Breckenridge® Small Intervertebral Body Fusion system
When used as a cervical intervertebral body fusion device, the Breckenridge implant is intended for spinal fusion procedures to be used with autogenous and/or allogeneic bone graft comprised of cancellous and/or corticocancellous bone graft to facilitate fusion in skeletally mature patients with degenerative disc disease ("DDD") at one spinal level from the C2-C3 disc to the C7-T1 disc. DDD is defined as neck pain of discogenic origin with degeneration of the disc confirmed by history and radiographic studies. These patients should have had at least six weeks of non-operative treatment. The Breckenridge device is to be implanted via an anterior approach and is to be combined with supplemental fixation. Approved supplemental fixation systems include the Biomet Anterior Cervical Plate System.
Summary of Technologies:
As established in this submission, the subject systems are substantially equivalent to other predicate devices cleared by the FDA for commercial distribution in the United States. The subject devices were shown to be substantially equivalent and have the same technological characteristics to the predicate devices through comparison in areas including design, intended use, material composition, and function. These devices do not contain software or electrical equipment.
7
Performance Data - Summary of Non-Clinical Test Conducted for Determination of Substantial Equivalence
The changes proposed did not require non-clinical testing in order to demonstrate substantial equivalence to the predicate devices.
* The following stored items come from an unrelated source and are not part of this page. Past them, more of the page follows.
/-! ## `lane_status` (R274) -/

/-- The word of a lane. -/
def laneWord (x : Lane) : U32 :=
  w (x.fom + b01 (laneLock x) * 256 + b01 (x.st = .siding) * 512 + b01 (x.st = .active) * 1024 + b01 x.unusable * 2048)
/-- The quad's reports arrive only through other return lanes of its groups. -/
def relayed (c : Chip) (q : Nat) : Bool :=
  !(quad c q).returnUp && (List.range 4).any (fun k => match portOfLane c (4 * q + k) with
    | some p => (groupLanes c p).any (fun l => (quad c (l / 4)).returnUp)
    | none => false)
/-- `lane_status`. -/
def laneStatusBody : Body := fun e c =>
  let q := mf e 0x10 3 0
  if quadCount c ≤ q then reject c stUNKNOWN_RESOURCE
  else
    let x := quad c q
    (updQuad c q (fun y => { y with checkFails := 0, corrected := 0, uncorr := 0 }),
     ok ((List.range 4).map (fun k => laneWord (lane c (4 * q + k))) ++
       [w (b01 x.returnUp + b01 (relayed c q) * 2 + min x.checkFails 65535 * 65536), w x.corrected, w x.uncorr]))

/-! ## Commands -/

/-- TRAINING_PHASE_END (R256 to R258, R269). -/
def execTrainingPhaseEnd (lane : Fin 48) (r : PhaseReport) (s : State) : Host.Outcome State Fault Refusal :=
  .next (s.runLive (phaseEnd lane.val r))
/-- TRAINING_TIMEOUT (R258). -/
def execTrainingTimeout (lane : Fin 48) (phase : Fin 4) (s : State) : Host.Outcome State Fault Refusal :=
  .next (s.runLive (phaseTimeout lane.val phase.val))
/-- LANE_REPORT (R260, R264, R270). -/
def execLaneReport (quad : Fin 12) (payload : List Byte) (s : State) : Host.Outcome State Fault Refusal :=
  .next (s.runLive (takeReturn quad.val 0x10 payload (laneReport payload)))
/-- LANE_FAULT (R260, R263, R264, R273). -/
def execLaneFault (quad : Fin 12) (payload : List Byte) (s : State) : Host.Outcome State Fault Refusal :=
  .next (s.runLive (takeReturn quad.val 0x11 payload (laneFault payload)))
/-- POINTS_SWITCH (R265 to R267). -/
def execPointsSwitch (port : Fin 4) (s : State) : Host.Outcome State Fault Refusal := .next (s.runLive (switchPort port.val))
/-- LANE_RETRY (R269). -/
def execLaneRetry (lane : Fin 48) (s : State) : Host.Outcome State Fault Refusal := .next (s.runLive (retryLane lane.val))
/-- LNK_RETURN_LOST (R264). -/
def execLnkReturnLost (quad : Fin 12) (cause : Fin 4) (s : State) : Host.Outcome State Fault Refusal :=
  .next (s.runLive (returnLost quad.val cause.val))
/-- LNK_RETURN_UP (R259, R264). -/
def execLnkReturnUp (quad : Fin 12) (s : State) : Host.Outcome State Fault Refusal := .next (s.runLive (returnUp quad.val))
/-- TAP_ADAPT (R270). -/
def execTapAdapt (lane : Fin 48) (s : State) : Host.Outcome State Fault Refusal := .next (s.runLive (adaptTaps lane.val))
/-- LANE_WAKE (R273). -/
def execLaneWake (lane : Fin 48) (s : State) : Host.Outcome State Fault Refusal := .next (s.runLive (wakeLane lane.val))
/-- LANE_STATUS (R274). -/
def execLaneStatus (via : Via) (s : State) : Host.Outcome State Fault Refusal := .next (cciCommand 0x40 neverBusy laneStatusBody via s)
Performance Data - Summary of Clinical Test Conducted for Determination of Substantial Equivalence
Published retrospective clinical data for cervical interbody fusion devices similar to the subject devices was completed to support this Premarket Notification. The published clinical outcomes demonstrated that the use of allograft (cancellous and/or corticocancellous bone graft) in anterior cervical interbody fusion poses no new risks to patients. No changes were made to the existing devices; therefore, no additional testing was required or performed.
Substantial Equivalence:
The devices included in this submission have the same or similar intended uses, indications, technological characteristics, and principles of operation as the previously cleared CONSTRUX Mini PEEK Spacer System (K142152). Thus, the subject devices with expanded indications to include allograft (cancellous and/or corticocancellous bone graft) are substantially equivalent to the predicate devices.
Conclusion:
In summary, the expanded indications for the Solitaire®-C Cervical Spacer System, C-Thru™ Anterior Spinal System, and Breckenridge® Small Intervertebral Body Fusion System have the same or similar: intended use, indications for use, technological characteristics, principles of operation and performances as the previously cleared CONSTRUX Mini PEEK Spacer System (K142152). A retrospective evaluation of clinical literature demonstrates that expanding the indications of the above mentioned systems does not raise new questions of safety and that the subject systems are substantially equivalent to the previously cleared CONSTRUX Mini PEEK Spacer System (K142152).